Football Stadia Improvement Fund
- Headquarters: Whittington House 19–30 Alfred Place London WC1E 7EA
- Chairman: Peter McCormick
- Premier League Rep.: Richard Scudamore
- FA Representative: Jonathan Hall
- Affiliations: Premier League The Football Association
- Budget: £6 million (2015)
- Website: www.fsif.co.uk

= Football Stadia Improvement Fund =

Financial organisation for lower level football clubs in England

The Football Stadia Improvement Fund (FSIF) is an organisation that provides grants and loans to lower level football clubs in England. Financing activities are meant to develop the comfort and safety of football grounds and the FSIF is the largest provider for this type of grant in the country. The organisation receives funding exclusively from the Premier League and has contributed more than £50 million to various projects since 2000.

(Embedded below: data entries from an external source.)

/-- An ARP frame at the responder: a request for a valid IPv4 slot. -/
def arpIn (s : State) (d : DieId) (p : PortId) (h : RxHead) (b : Bytes) : State :=
  let ip := beAt b (h.l3 + 24) 4
  if beAt b (h.l3 + 6) 2 = 1 ∧ (validSlots s d p).any (fun a => !a.v6 && slotIp a == ip && vlanFits a h) = true then
    answerOne s d p (fun pcp => answerFrame h pcp false (beAt b (h.l3 + 14) 4) (.arpReply ip))
  else s

/-- A Neighbor Solicitation for a valid IPv6 slot. -/
def nsIn (s : State) (d : DieId) (p : PortId) (h : RxHead) (b : Bytes) : State :=
  let ip := beAt b (h.l3 + 48) 16
  if (validSlots s d p).any (fun a => a.v6 && slotIp a == ip && vlanFits a h) then
    answerOne s d p (fun pcp => answerFrame h pcp true (beAt b (h.l3 + 8) 16) (.neighbourAdv ip))
  else s

/-- One announcement of a slot: a gratuitous ARP, or an unsolicited Neighbor Advertisement to all nodes. -/
def announceSlot (d : DieId) (p : PortId) (s : State) (a : AddrSlot) : State :=
  let r := drawChoice s
  queueTx r.2 d p
    { pcp := r.1 % 8, dscp := 0, vlan := if a.tagged then some a.vid else none,
      dstMac := if a.v6 then 0x333300000001 else 0xFFFFFFFFFFFF, v6 := a.v6,
      dstIp := if a.v6 then 0xFF02 * 2 ^ 112 + 1 else slotIp a, dstUdp := 0,
      kind := if a.v6 then .unsolicitedNa (slotIp a) else .gratuitousArp (slotIp a) }

/-- The announcements of R416. -/
def announce (s : State) (d : DieId) (p : PortId) : State := (validSlots s d p).foldl (announceSlot d p) s

/-! ### Flow control (R417, R419) -/

/-- A PFC frame for one priority: a time pauses it when RX_EN is 1, a time of 0 ends the pause. -/
def pfcPrio (d : DieId) (p : PortId) (b : Bytes) (l3 : Nat) (s : State) (n : Nat) : State :=
  if (beAt b (l3 + 2) 2).testBit n then
    let s1 := ethCount s d p (0x248 + 8 * n) 1
    if (efld s d p 0x50 15 8).testBit n then
      updPort s1 d p (fun q =>
        if beAt b (l3 + 4 + 2 * n) 2 = 0 then { q with paused := q.paused.filter (· != n), discard := q.discard.filter (· != n) }
        else { q with paused := n :: q.paused.filter (· != n) })
    else s1
  else s

/-- A MAC control frame: PFC is acted on, PAUSE is counted and dropped (step 2 of R411). -/
def macControl (s : State) (d : DieId) (p : PortId) (h : RxHead) (b : Bytes) : State :=
  if beAt b h.l3 2 = 0x0101 then (List.range 8).foldl (pfcPrio d p b h.l3) s
  else if beAt b h.l3 2 = 1 then ethCount s d p 0x240 1
  else s

/-! ### Filters (R413) -/

/-- Whether a filter entry matches a frame. -/
def filterHit (h : RxHead) (b : Bytes) (f : Filter) : Bool :=
  bitAt f.act 31
    && (!bitAt f.act 30 || bitAt f.matchA 0 == h.tagged)
    && (!bitAt f.act 29 || (h.tagged && fld f.matchA 15 4 == h.vid))
    && (!bitAt f.act 28 || (h.tagged && fld f.matchA 3 1 == h.pcp))
    && (!bitAt f.act 27 || fld f.matchA 31 16 == h.etype)
    && (!bitAt f.act 26 || ipProto b h == some (fld f.matchB 15 8))
    && (!bitAt f.act 25 || (ipProto b h == some 17 && fld f.matchB 31 16 == beAt b (ipBody b h + 2) 2))

/-- The queue that a frame goes to: that of the lowest matching entry. -/
def filterQueue (s : State) (d : DieId) (p : PortId) (h : RxHead) (b : Bytes) : Option Nat :=
  (argMin (fun f : Filter => f.idx) ((portOf (s.die d) p).filters.filter (filterHit h b))).map (fun f => fld f.act 5 0)

/-! ### Buffers (steps 7 to 10 of R411) -/

/-- The pool of a queue (R412). -/
def poolOfQueue (s : State) (d : DieId) (q : Nat) : Fin 16 :=
  ⟨efld s d 0 (0x100 + 4 * q) 3 0 % 16, Nat.mod_lt _ (by decide)⟩

/-- Takes up to n buffers, one at a time, for ETH; stops at the first failure. -/
def takeBuffers (d : DieId) (p : Fin 16) : Nat → State → List Nat → List Nat × State
  | 0, s, l => (l, s)
  | n + 1, s, l =>
    let r := allocBuf s d p Owner.eth.id
    if r.1 = 0 then (l, r.2) else takeBuffers d p n r.2 (l ++ [r.1])

/-- Fills buffers with a frame's bytes. -/
def fillBuffers (d : DieId) (size : Nat) : List Nat → Bytes → State → State
  | [], _, s => s
  | a :: r, b, s => fillBuffers d size r (b.drop size) (memWrite s d a (b.take size))

/-- Returns buffers to their pool. -/
def dropBuffers (s : State) (d : DieId) (l : List Nat) : State := l.foldl (fun s a => dropRef s d a Owner.eth.id) s

/-- Steps 7 to 10: buffers, length, FCS, delivery. -/
def rxBody (s : State) (d : DieId) (p : PortId) (h : RxHead) (f : Frame) (queue : Nat) : State :=
  let pool := poolOfQueue s d queue
  let size := 2 ^ (poolAt s d pool).sizeLog2
  let len := f.bytes.length + 4
  let limit := efld s d p 0x4C 13 0 + (if h.tagged then 22 else 18)
  let need := ceilDiv (min len (limit + 1)) size
  let t := takeBuffers d pool need s []
  let fcs := if f.fcsOk then (leBytes 4 (fcsOf f.bytes).toNat, t.2) else drawBytes t.2 4
  let s1 := fillBuffers d size t.1 ((f.bytes ++ fcs.1).take (min len (limit + 1))) fcs.2
  if t.1.length < need then ethCount (dropBuffers s1 d t.1) d p 0x238 1
  else if limit < len then ethCount (dropBuffers s1 d t.1) d p 0x220 1
  else if !f.fcsOk || !f.fecOk then ethCount (dropBuffers s1 d t.1) d p 0x210 1
  else
    let s2 := s1.updDie d (fun x => { x with
      rxq := x.rxq ++ [{ queue := queue, bytes := f.bytes, pool := pool.val, bufs := t.1 }] })
    ethCount (ethCount s2 d p 0x200 1) d p 0x208 len

/-- R411, step by step. -/
def rxSteps (s : State) (d : DieId) (p : PortId) (f : Frame) : State :=
  let b := f.bytes
  let h := rxHead b
  if b.length + 4 < 64 then ethCount s d p 0x218 1
  else if beAt b 12 2 = 0x8808 then macControl s d p { h with l3 := 14 } b
  else if !dstOk s d p h then ethCount s d p 0x228 1
  else if h.etype = 0x0806 then arpIn s d p h b
  else if icmp6 b h = some 135 then nsIn s d p h b
  else if icmp6 b h = some 134 ∨ icmp6 b h = some 137 then s
  else match filterQueue s d p h b with
    | none => ethCount s d p 0x230 1
    | some q =>
      let pool := poolOfQueue s d q
      let s1 := rxBody s d p h f q
      if (poolAt s1 d pool).corrupt && !(poolAt s d pool).corrupt then dieFault s1 d .pool else s1

/-- A frame received while the link is up; it wakes a die in SLEEP (R422). -/
def rxFrame (s : State) (d : DieId) (p : PortId) (f : Frame) : State :=
  if (portOf (s.die d) p).up then
    let s1 := wakeDie s d
    rxSteps (if f.fecOk then s1 else ethCount s1 d p 0x2F8 1) d p f
  else s

/-- RX_FRAME. -/
def execRxFrame (d : DieId) (p : PortId) (f : Frame) (s : State) : Out :=
  .next (onBlock s d (Page.eth p) (fun s => rxFrame s d p f))

/-! ### Flow control rows -/

/-- PFC_PAUSE_EXPIRE: the pause time of a priority has passed (R417, R419). -/
def execPfcPauseExpire (d : DieId) (p : PortId) (prio : Fin 8) (s : State) : Out :=
  .next (onDie s d (fun s => updPort s d p (fun q => { q with
    paused := q.paused.filter (· != prio.val)
    discard := q.discard.filter (· != prio.val) })))

/-- PFC_RESEND: half of QUANTA has passed and the condition still holds (R418). -/
def execPfcResend (d : DieId) (p : PortId) (s : State) : Out :=
  .next (onDie s d (fun s => if (portOf (s.die d) p).sending then sendPfc s d p (pfcQuanta s d p) else s))

/-- One frame discarded by the watchdog (R419, R425). -/
def wdDrop (s : State) (d : DieId) (p : PortId) : State := raiseInt (ethCount s d p 0x2A8 1) (ethBase d p) 3

/-- PFC_WATCHDOG: the priority has stayed paused for PFC_WD_MS, and its queued frames are discarded (R419). -/
def execPfcWatchdog (d : DieId) (p : PortId) (prio : Fin 8) (s : State) : Out :=
  .next (onDie s d (fun s =>
    let q := portOf (s.die d) p
    if efld s d p 0x54 15 0 ≠ 0 ∧ q.paused.contains prio.val = true then
      let s1 := updPort s d p (fun q => { q with
        discard := prio.val :: q.discard.filter (· != prio.val)
        txq := q.txq.filter (fun t => t.pcp != prio.val) })
      (q.txq.filter (fun t => t.pcp == prio.val)).foldl (fun s _ => wdDrop s d p) s1
    else s))

/-! ### Sending (R420, R421) -/

/-- The start threshold of a TX_STEP below 4. -/
def txThreshold (step : Nat) : Nat := 512 * 2 ^ step

/-- Whether data can run out in a frame: its start does not wait for the whole of it. -/
def canUnderrun (s : State) (d : DieId) (p : PortId) (t : TxPkt) : Bool :=
  let step := efld s d p 0x58 2 0
  decide (step < 4) && decide (txThreshold step < txLen t)

/-- An underrun (R420, R425). -/
def underrun (s : State) (d : DieId) (p : PortId) (t : TxPkt) : State :=
  let s1 := raiseInt (ethCount (sendFrame s d p t true) d p 0x298 1) (ethBase d p) 2
  regFld s1 (ethBase d p + 0x58) 2 0 (min 4 (efld s d p 0x58 2 0 + 1))

/-- The first frame that may leave: of no paused priority, or of one whose frames are discarded. -/
def txNext (q : EthPort) : Option TxPkt := q.txq.find? (fun t => !q.paused.contains t.pcp || q.discard.contains t.pcp)

/-- TX_FRAME on a port. -/
def txFrame (s : State) (d : DieId) (p : PortId) (short : Bool) : State :=
  let q := portOf (s.die d) p
  match txNext q with
  | none => s
  | some t =>
    let s1 := updPort s d p (fun q => { q with txq := q.txq.erase t })
    if !q.up then sendFrame s1 d p t false
    else if q.discard.contains t.pcp then wdDrop s1 d p
    else if short && canUnderrun s d p t then underrun s1 d p t
    else sendFrame s1 d p t false
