/-! ### The Forager (chapter 6) -/

/-- The reclaim of a victim, step by step (R174, R234, R239 to R241): a score round takes the victim that the rules choose and,
under R235, sends its data to QLC groups; a read of each of its pages is queued behind the operations that wait; once none of
them waits, a victim without live data needs no copies; with its copies programmed, its moves are committed and the drain fence
waits for the run-ahead reads that are open; once none is, the victim waits for its readers; then its erase is intended in the
journal and its blocks' erases are queued. The VALID recount and read-only mode (R228, R254): a write of RECOUNT asks for a
recount, and its end has VALID of every group counted again from the map; a report of READ_ONLY_ENTER makes every die that runs
read-only. -/
def Obligations.ForagerWork : Prop :=
  (
    ∀ (s : State) (d : DieId) (g : Group), running s d = true →
      (∀ f, (s.die d).fgr.victim = none → TakesWork s d Page.fgr → nextVictim (fgrReval s d) d = some (g, f) →
        ∃ t, exec (.fgrScore d) s = .next t ∧ (t.die d).fgr.victim = some g.num ∧ (t.die d).fgr.forced = f
          ∧ (t.die d).fgr.step = .chosen ∧ (t.die d).fgr.toQlc = (!g.qlc && slcOver (s.die d))
          ∧ (t.die d).groups = (s.die d).groups ∧ (t.die d).map = (s.die d).map)
      ∧ ((s.die d).fgr.victim = some g.num → groupOf (s.die d) g.num = some g →
        ((s.die d).fgr.step = .chosen →
          ∃ t, exec (.fgrReclaim d) s = .next t ∧ (t.die d).fgr.step = .reading ∧ (t.die d).fgr.victim = some g.num
            ∧ (t.die d).map = (s.die d).map ∧ (∀ o ∈ (s.die d).flash.ops, o ∈ (t.die d).flash.ops)
            ∧ (t.die d).flash.ops.length = (s.die d).flash.ops.length + (victimPages s d g).length)
        ∧ ((s.die d).fgr.step = .reading → victimReading (s.die d) = false → liveItems (s.die d) g.num = [] →
          ∃ t, exec (.fgrReclaim d) s = .next t ∧ (t.die d).fgr.step = .copying ∧ (t.die d).fgr.moves = []
            ∧ (t.die d).map = (s.die d).map ∧ (t.die d).flash = (s.die d).flash)
        ∧ ((s.die d).fgr.step = .copying → copiesPending (s.die d) = false →
          ∃ t, exec (.fgrReclaim d) s = .next t ∧ (t.die d).fgr.step = .fencing ∧ (t.die d).fgr.moves = []
            ∧ (t.die d).comb.fence = raOpen (s.die d) ∧ (t.die d).fgr.victim = some g.num)
        ∧ ((s.die d).fgr.step = .fencing → (∀ o ∈ (s.die d).comb.fence, o ∉ raOpen (s.die d)) →
          ∃ t, exec (.cmbDrainFence d) s = .next t ∧ (t.die d).fgr.step = .waiting ∧ (t.die d).comb.fence = []
            ∧ (t.die d).map = (s.die d).map ∧ SameButDie d s t)
        ∧ ((s.die d).fgr.step = .waiting → readersIn (s.die d) g.num = false → g.badCh = [] → deadChans (s.die d) g = [] →
          4 ≤ members g.good →
          ∃ t g', exec (.fgrEraseStart d) s = .next t ∧ (t.die d).fgr.step = .erasing ∧ groupOf (t.die d) g.num = some g'
            ∧ g'.st = .erasePending ∧ g'.valid = 0
            ∧ (∃ q ∈ (t.die d).map.journal, q.body = .eraseIntent g.num g.good)
            ∧ (t.die d).flash.ops.length = (s.die d).flash.ops.length + members g.good)))
  ∧ (
    ∀ (s : State) (d e : DieId), running s d = true → running s e = true →
      (∀ r, HasSpace s r → RowOpen s (dreg d Page.fgr 0x60) →
        exec (.fgrRecount r d) s = .next (s.updDie d (fun x => { x with fgr := { x.fgr with recount := true } })))
      ∧ ((s.die d).fgr.recount = true →
        ∃ t, exec (.fgrRecountDone d) s = .next t ∧ (t.die d).fgr.recount = false ∧ (t.die d).groups = (recounted (s.die d)).groups
          ∧ (t.die d).map = (s.die d).map)
      ∧ ((s.die d).fgr.roReport = true →
        ∃ t, exec (.readOnlyEnter d) s = .next t ∧ (t.die e).map.readOnly = true ∧ (t.die e).fgr.roReport = false
          ∧ (t.die e).map.kv = (s.die e).map.kv ∧ (t.die e).map.dense = (s.die e).map.dense))

/-! ### Flash channels and power tokens (chapters 7 and 14) -/

/-- Issue and reads (R115, R173, R506): an operation that is eligible on a free LUN of a channel that takes work, whose tokens are
there or which needs none, runs and its tokens are spent. A host read that ends leaves its LUN; its command waits for one read fewer, and a READ whose last read it
was is answered with its bytes. -/
def Obligations.FlashReads : Prop :=
  ∀ (s : State) (d : DieId) (op : Nat) (o : FlashOp), running s d = true → opOf (s.die d) op = some o →
    (takesWork s (fchReg d o.chan 0) = true → eligible s d o = true → lunBusy (s.die d) o = none → o.late = none →
      o.urgent = true ∨ splitAllows s d o = true ∧ tokenTurn s d o = true ∧ (o.cost : Int) ≤ (s.die d).flash.balance →
      ∃ t, exec (.flashOpIssue d op) s = .next t
        ∧ opOf (t.die d) op = some { o with running := true, since := (s.die d).mon.devTime }
        ∧ (t.die d).flash.balance = (s.die d).flash.balance - o.cost ∧ (t.die d).flash.spent = (s.die d).flash.spent + o.cost
        ∧ (t.die d).map = (s.die d).map ∧ SameButDie d s t)
    ∧ (∀ cid c, o.kind = .read → o.running = true → o.src = .host cid → o.drop = false → cmdOf (s.die d) cid = some c →
      c.phase = .reading →
      (∀ n, c.reads = n + 2 →
        ∃ t, exec (.flashReadComplete d op .hard) s = .next t ∧ opOf (t.die d) op = none
          ∧ cmdOf (t.die d) cid = some { c with reads := n + 1 } ∧ (t.die d).map = (s.die d).map)
      ∧ (∀ k, c.reads = 1 → c.hdr.opcode = Op.read → c.failed = false → CanReply s c k c.value.length →
        ∃ t, exec (.flashReadComplete d op .hard) s = .next t ∧ opOf (t.die d) op = none ∧ cmdOf (t.die d) cid = none
          ∧ Replied t c k (replyBytes Op.read Stat.ok 0 0 0 c.value.length c.value)))

/-- Programs and erases (R207, R226, R237, R239, R274): a member of a stripe that has programmed leaves one fewer to program; with
the last one the stripe's staging is free and no write of the ring waits for it. The last good erase of a group that was to be
erased, once its check has passed, makes it FREE, with its WEAR raised, unless the rescue reserve takes it at once. Faults of
channels and LUNs (R263, R277, R287, R288, R289, R290, R291): a timeout takes a program or erase off its LUN and counts toward
three in a row, at which the LUN is retired; a stuck R/B line retires the channel, on which then no program or erase is left and
nothing runs; once no operation runs on it, a training that succeeds brings the channel back, in the mode and at the rate of
FCH_IF, and repeats the operation held, at once when it is of a funded dispatch; one that fails is counted, and the LUNs that
fail identification meanwhile are retired; a host read that waits on a channel out of service is rebuilt while every other
member is in service and the reads of the rebuild can go. -/
def Obligations.FlashWrites : Prop :=
  (
    ∀ (s : State) (d : DieId) (op : Nat) (o : FlashOp), running s d = true → opOf (s.die d) op = some o → o.running = true →
      o.paused = false →
      (∀ sid q, o.kind = .program → o.stripe = some sid → stripeOf (s.die d) sid = some q →
        (∀ n, q.left = n + 2 →
          ∃ t, exec (.flashProgramComplete d op true) s = .next t ∧ opOf (t.die d) op = none
            ∧ stripeOf (t.die d) sid = some { q with left := n + 1 } ∧ (t.die d).map = (s.die d).map)
        ∧ (q.left = 1 → q.forager = false →
          ∃ t, exec (.flashProgramComplete d op true) s = .next t ∧ opOf (t.die d) op = none ∧ stripeOf (t.die d) sid = none
            ∧ ∀ e ∈ (t.die d).map.ring, sid ∉ e.stripes))
      ∧ (∀ g, o.kind = .erase → groupOf (s.die d) (opGroup o) = some g → g.st = .erasePending →
        (∀ p ∈ (s.die d).flash.ops, p.op ≠ op → p.kind = .erase → opGroup p ≠ opGroup o) →
        Affords (s.die d) o (2 * (if o.slc then 1 else wlPages s d) * opCost s d .read o.slc) →
        ∃ t g', exec (.flashEraseComplete d op true true true) s = .next t ∧ opOf (t.die d) op = none
          ∧ groupOf (t.die d) (opGroup o) = some g' ∧ g'.wear = g.wear + (if g.qlc then dfld s d Page.fgr 0x58 7 0 else 1)
          ∧ (g'.st = .free ∨ g'.st = .rescue) ∧ g'.valid = 0))
  ∧ (
    ∀ (s : State) (d : DieId), running s d = true →
      (∀ op o n, opOf (s.die d) op = some o → o.running = true → o.kind ≠ .read →
        n = (assocGet (o.ce * 16 + o.lun) ((s.die d).flash.chans.get o.chan).timeouts).getD 0 + 1 →
        ∃ t, exec (.lunTimeout d op) s = .next t ∧ opOf (t.die d) op = none
          ∧ assocGet (o.ce * 16 + o.lun) ((t.die d).flash.chans.get o.chan).timeouts = some n
          ∧ (3 ≤ n → lunRetired (t.die d) o.chan o.ce o.lun = true))
      ∧ (∀ c ce, ((s.die d).flash.chans.get c).st ≠ .retired →
        ∃ t, exec (.rbStuck d ⟨c, ce⟩) s = .next t ∧ ((t.die d).flash.chans.get c).st = .retired
          ∧ ∀ o ∈ (t.die d).flash.ops, o.chan = c → o.kind = .read ∧ o.running = false)
      ∧ (∀ c, ((s.die d).flash.chans.get c).st = .training → (∀ i < 4, rbBusy (s.die d) c i = false) →
        (∀ n o, ((s.die d).flash.chans.get c).heldOp = some n → opOf (s.die d) n = some o → lunRetired (s.die d) c o.ce o.lun = false →
          ∃ t o', exec (.channelRetrainDone d c true []) s = .next t ∧ ((t.die d).flash.chans.get c).st = .inService
            ∧ ((t.die d).flash.chans.get c).failed = 0
            ∧ ((t.die d).flash.chans.get c).mode = fld (regGet s (fchReg d c 0x40)) 19 16
            ∧ ((t.die d).flash.chans.get c).rate = fld (regGet s (fchReg d c 0x40)) 15 0
            ∧ opOf (t.die d) n = some o' ∧ o'.retries = o.retries + 1 ∧ (o.urgent = true → o'.running = true))
        ∧ (∀ bad, ∃ t, exec (.channelRetrainDone d c true bad) s = .next t ∧ ((t.die d).flash.chans.get c).st = .inService
            ∧ ((t.die d).flash.chans.get c).heldOp = none ∧ ∀ k ∈ bad, lunRetired (t.die d) c (k / 16) (k % 16) = true)
        ∧ (((s.die d).flash.chans.get c).failed < 2 →
          ∀ bad, ∃ t, exec (.channelRetrainDone d c false bad) s = .next t ∧ ((t.die d).flash.chans.get c).st = .training
            ∧ ((t.die d).flash.chans.get c).failed = ((s.die d).flash.chans.get c).failed + 1
            ∧ ∀ k ∈ bad, lunRetired (t.die d) c (k / 16) (k % 16) = true))
      ∧ (∀ op o cid c n, opOf (s.die d) op = some o → o.kind = .read → o.running = false → inService (s.die d) o.chan o.ce o.lun = false →
        o.src = .host cid → cmdOf (s.die d) cid = some c → c.phase = .reading → c.reads = n + 2 → missingMembers (s.die d) o = 0 →
        Affords (s.die d) o (memberReads (s.die d) o * o.cost) →
        ∃ t, exec (.degradedReadTimeout d op) s = .next t ∧ opOf (t.die d) op = none
          ∧ cmdOf (t.die d) cid = some { c with reads := n + 1 } ∧ t.draws = s.draws))

/-- Power tokens (R507, R508, R509): a period starts with the allocation, less what was overdrawn, and reports the demand of the one
that ends; die 0's allocations reach every die of the part that is not fenced, and their sum stays within the package's cap. -/
def Obligations.PowerTokens : Prop :=
  ∀ (s : State),
    (∀ d : DieId, running s d = true → (s.die d).flash.gotAlloc = true → s.pkg.demand.length = 8 →
      ∃ t, exec (.tokenPeriod d) s = .next t
        ∧ (t.die d).flash.balance = min (s.die d).flash.balance 0 + ((s.die d).flash.alloc : Int)
        ∧ (t.die d).flash.spent = 0 ∧ (t.die d).flash.gotAlloc = false
        ∧ t.pkg.demand.getD d.val 0 = (s.die d).flash.spent + waitingCost (s.die d)
        ∧ (t.die d).flash.ops = (s.die d).flash.ops ∧ (t.die d).map = (s.die d).map ∧ t.regs = s.regs)
    ∧ (running s 0 = true →
      ∃ t, exec .tokenAllocate s = .next t
        ∧ (∀ e : DieId, present s e = true → (s.die e).phase ≠ .fenced → (t.die e).flash.gotAlloc = true)
        ∧ sumBy (fun e => (t.die e).flash.alloc) (unfencedDies s) ≤ dfld s 0 Page.pwr 0x48 31 16 * 1000 * t.pkg.pkgF / 256
        ∧ (∀ e : DieId, (t.die e).flash.ops = (s.die e).flash.ops ∧ (t.die e).map = (s.die e).map) ∧ t.regs = s.regs)
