-- ==== Sys2Proof/Tests/Slice0.lean ====
section
/-! SUPPORT. The model's own tests: an ill-formed operand for each check of WellFormed; for each statement with hypotheses a
witness that meets them all, clause by clause; and single steps whose results the spec states in numbers. -/
namespace Sys2Proof.Tests
open Sys2Proof Sys2Proof.Machine Sys2Proof.Safety
set_option Elab.async false

/-! ### Small states -/

/-- Every die runs, and the blocks of dies 0, 1 and 7 are enabled; nothing else differs from reset. -/
def up : State :=
  { State.reset with
    dies := Vector.replicate 8 { phase := .up }
    regs := ([0, 1, 7] : List DieId).flatMap (fun d => workPages.map (fun p => (dreg d p 8, 1))) }

/-- `up` with one die changed. -/
def upDie (d : DieId) (f : Die → Die) : State := up.updDie d f

/-- `up` with the guard die changed. -/
def upGuard (f : Guard → Guard) : State := { up with guard := f up.guard }

/-- `up` with registers set, from the first to the last. -/
def upRegs (l : List (Nat × Word)) : State := l.foldl (fun s p => regSet s p.1 p.2) up

/-- Whether an exec answers a next state of which a test holds. -/
def gives (c : Instr) (s : State) (p : State → Bool) : Bool :=
  match exec c s with
  | .next t => p t
  | _ => false

/-- A window that answers, as a test. -/
def reachB (s : State) (a : Nat) : Bool :=
  windowOpen s a && allDies.all (fun d => winOf a != d.val || (running s d && (s.die d).csq.ps == .run && (s.die d).csq.stage == 0 && s.guard.entry == 0))

theorem all_dies : ∀ d : DieId, d ∈ allDies := by decide

theorem reachable_of {s : State} {a : Nat} (h : reachB s a = true) : Reachable s a := by
  simp only [reachB, Bool.and_eq_true, List.all_eq_true, Bool.or_eq_true, bne_iff_ne, beq_iff_eq] at h
  refine ⟨h.1, fun d hd => ?_⟩
  have := h.2 d (all_dies d)
  rcases this with h1 | h1
  · exact absurd hd h1
  · exact ⟨h1.1.1.1, h1.1.1.2, h1.1.2, h1.2⟩

/-- A page that answers, as a test. -/
theorem pageOpen_of {s : State} {b : Block} {a : Nat} (h : (offOf a == 0 && blockAt a == some b && reachB s a) = true) :
    PageOpen s b a := by
  simp only [Bool.and_eq_true, beq_iff_eq] at h
  exact ⟨h.1.1, h.1.2, reachable_of h.2⟩

/-- A register that is open, as a test. -/
theorem regOpen_of {s : State} {b : Block} {a : Nat} {q : RegSpec}
    (h : (blockAt a == some b && decide (0x40 ≤ offOf a) && regSpec b (offOf a) == some q && reachB s a
      && !softResetting s (baseOf a)) = true) : RegOpen s b a q := by
  simp only [Bool.and_eq_true, beq_iff_eq, decide_eq_true_eq, Bool.not_eq_true'] at h
  exact ⟨h.1.1.1.1, h.1.1.1.2, h.1.1.2, reachable_of h.1.2, h.2⟩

==Significant Investments==
- £2 million loaned, and later converted into a grant to the York City F.C. for the construction of an 8,000 seat stadium which will open sometime around 2019.
- £1.2 million (withdrawn) to promote the efforts of Supporters Direct.
- £150,000 provided to Cheshunt F.C. for various improvements including floodlights, grandstands, turnstiles, and barrier fencing.
- £100,000 provided to March Town United F.C. for the construction of a new clubhouse.
- £100,000 provided to Bromsgrove Sporting F.C. for the construction of new floodlights, clubhouse refurbishments and wheelchair-accessibility.
- £99,998 provided to the Irchester Sports Association for new pavilion and clubhouse refurbishments.
- £94,000 provided to Runcorn Linnets towards a new ground.